(Given records Opens)

/-- Settles O48. An ignored word and a raised fault leave the streams; an accepted instruction writes what its effect says,
which only appends to a sink or advances the cursor. -/
theorem streamsOnlyMoveForward : Obligations.StreamsOnlyMoveForward := by
  intro i s t hclr h
  rcases exec_effect h with ⟨-, -, rfl⟩ | ⟨-, -, -, rfl⟩ | ⟨-, heffect⟩
  · simp
  · simp
  cases i with
  | clr => exact absurd rfl hclr
  | nop | cntWr | build | reservedAB | reservedCF | illegalWord | streamMagic | streamInternal | streamLeaf
  | streamPadding => obtain rfl := heffect; simp
  | genCodes => obtain ⟨T, tab, -, -, rfl⟩ := heffect; simp
  | hdrWr => obtain ⟨T, -, rfl⟩ := heffect; simp
  | encSym | encEnd | streamCode | streamTerminator => rcases heffect with rfl | ⟨k, -, rfl⟩ <;> simp
  | hdrRd => rcases heffect with ⟨m, f, rfl, -, -⟩ | ⟨T, -, -, rfl⟩ <;> simp
  | decode =>
    obtain ⟨hbin, hbout, hpending⟩ := DecodeFrame.streams_eq heffect
    exact ⟨hbin, DecodeFrame.cursor heffect, hbout ▸ List.prefix_refl _, DecodeFrame.output heffect, hpending⟩

end Sys2Proof
end

section
/-! The proofs of O6 to O9, the command word: its two fields, which words the mask and match pairs take, and that the decoder
and the encoder are inverse. -/

namespace Sys2Proof

open Machine

/-! The fields of a command word. -/

/-- Every word is its operation code before its operand (30_encoding.md R100). -/
theorem commandWord_fields (w : CmdWord) : commandWord (w.extractLsb' 8 4) (argOf w) = w :=
  BitVec.extractLsb'_append_extractLsb' (w := 4) (len := 8)

@[simp] theorem argOf_commandWord (op : BitVec 4) (arg : Byte) : argOf (commandWord op arg) = arg :=
  BitVec.extractLsb'_append_eq_right

/-- The bits just above the operand are the low bits of the operation code. -/
@[simp] theorem extractLsb'_commandWord (op : BitVec 4) (arg : Byte) (n : Nat) :
    (commandWord op arg).extractLsb' 8 n = op.extractLsb' 0 n :=
  BitVec.extractLsb'_append_eq_of_le (Nat.le_refl 8)

/-- The fields of a word determine it. -/
theorem commandWord_eq_iff {op : BitVec 4} {arg : Byte} {w : CmdWord} :
    commandWord op arg = w ↔ op = w.extractLsb' 8 4 ∧ arg = argOf w := by
  constructor
  · rintro rfl
    simp
  · rintro ⟨rfl, rfl⟩
    exact commandWord_fields w

/-- A mask acts on the two fields apart. -/
theorem commandWord_and (op : BitVec 4) (arg : Byte) (mask : CmdWord) :
    commandWord op arg &&& mask = commandWord (op &&& mask.extractLsb' 8 4) (arg &&& argOf mask) :=
  calc commandWord op arg &&& mask
    _ = commandWord op arg &&& commandWord (mask.extractLsb' 8 4) (argOf mask) := by rw [commandWord_fields]
    _ = _ := BitVec.and_append

/-- A mask and match pair takes a word iff it takes both fields (30_encoding.md R106). -/
theorem hits_commandWord {op : BitVec 4} {arg : Byte} {mask pattern : CmdWord} :
    hits (commandWord op arg) mask pattern = true ↔
      op &&& mask.extractLsb' 8 4 = pattern.extractLsb' 8 4 ∧ arg &&& mask.extractLsb' 0 8 = pattern.extractLsb' 0 8 := by
  rw [hits, beq_iff_eq, commandWord_and, commandWord_eq_iff]
  rfl

/-- The mask of a command without an operand keeps the whole word. -/
theorem and_wordMask (w : CmdWord) : w &&& 0xFFF#12 = w := BitVec.and_allOnes

/-- Such a mask keeps the whole operand. -/
theorem and_byteMask (arg : Byte) : arg &&& 0xFF#8 = arg := BitVec.and_allOnes

/-- The mask of a command with an operand keeps the operation code alone. -/
theorem commandWord_and_opMask (op : BitVec 4) (arg : Byte) : commandWord op arg &&& 0xF00#12 = commandWord op 0#8 :=
  (commandWord_and op arg 0xF00#12).trans (congrArg₂ commandWord BitVec.and_allOnes BitVec.and_zero)

/-- A word with the operation code `op` is `op` before the word's low byte. -/
theorem eq_commandWord_of_opMask {w : CmdWord} {op : BitVec 4} (h : w &&& 0xF00#12 = commandWord op 0#8) :
    w = commandWord op (w.setWidth 8) := by
  have hop : op = w.extractLsb' 8 4 := by
    rw [← commandWord_fields w, commandWord_and_opMask, commandWord_eq_iff] at h
    simpa using h.1.symm
  exact (commandWord_eq_iff.mpr ⟨hop, BitVec.setWidth_eq_extractLsb' (by decide)⟩).symm
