-- ==== Sys2Proof/Machine/Keys.lean ====
section
/-! DEFINITION. The key and timer instructions (45_timers_keys.md). -/

namespace Sys2Proof.Machine

/-- EX9E SKP Vx (R210). -/
def execSkp (x : Reg) (s : State) : Outcome :=
  if s.keyOutside x then .next (s.raiseKey x (encode (.skp x)))
  else .next (s.advance.skipIf (s.keyPressed x))

/-- EXA1 SKNP Vx (R211). -/
def execSknp (x : Reg) (s : State) : Outcome :=
  if s.keyOutside x then .next (s.raiseKey x (encode (.sknp x)))
  else .next (s.advance.skipIf (!s.keyPressed x))

/-- FX07 LD Vx, DT (R212). -/
def execLdVxDt (x : Reg) (s : State) : Outcome := .next (s.advance.setV x s.ms.dt)

/-- FX15 LD DT, Vx (R213). -/
def execLdDtVx (x : Reg) (s : State) : Outcome := .next (s.advance.setDt (s.getV x))

/-- FX18 LD ST, Vx (R214). -/
def execLdStVx (x : Reg) (s : State) : Outcome := .next (s.advance.setSt (s.getV x))

/-- FX0A LD Vx, K (R220): it completes at once; `V[X]` is written by the key press (R222). -/
def execLdVxK (x : Reg) (s : State) : Outcome := .next (s.advance.startWait x)

end Sys2Proof.Machine
end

(Given records Closes)

_Exercise instructions_.
Return a copy of each line in the records above that has "State" in it.

_Your solution_.
def execSkp (x : Reg) (s : State) : Outcome :=
def execSknp (x : Reg) (s : State) : Outcome :=
def execLdVxDt (x : Reg) (s : State) : Outcome := .next (s.advance.setV x s.ms.dt)
def execLdDtVx (x : Reg) (s : State) : Outcome := .next (s.advance.setDt (s.getV x))
def execLdStVx (x : Reg) (s : State) : Outcome := .next (s.advance.setSt (s.getV x))
def execLdVxK (x : Reg) (s : State) : Outcome := .next (s.advance.startWait x)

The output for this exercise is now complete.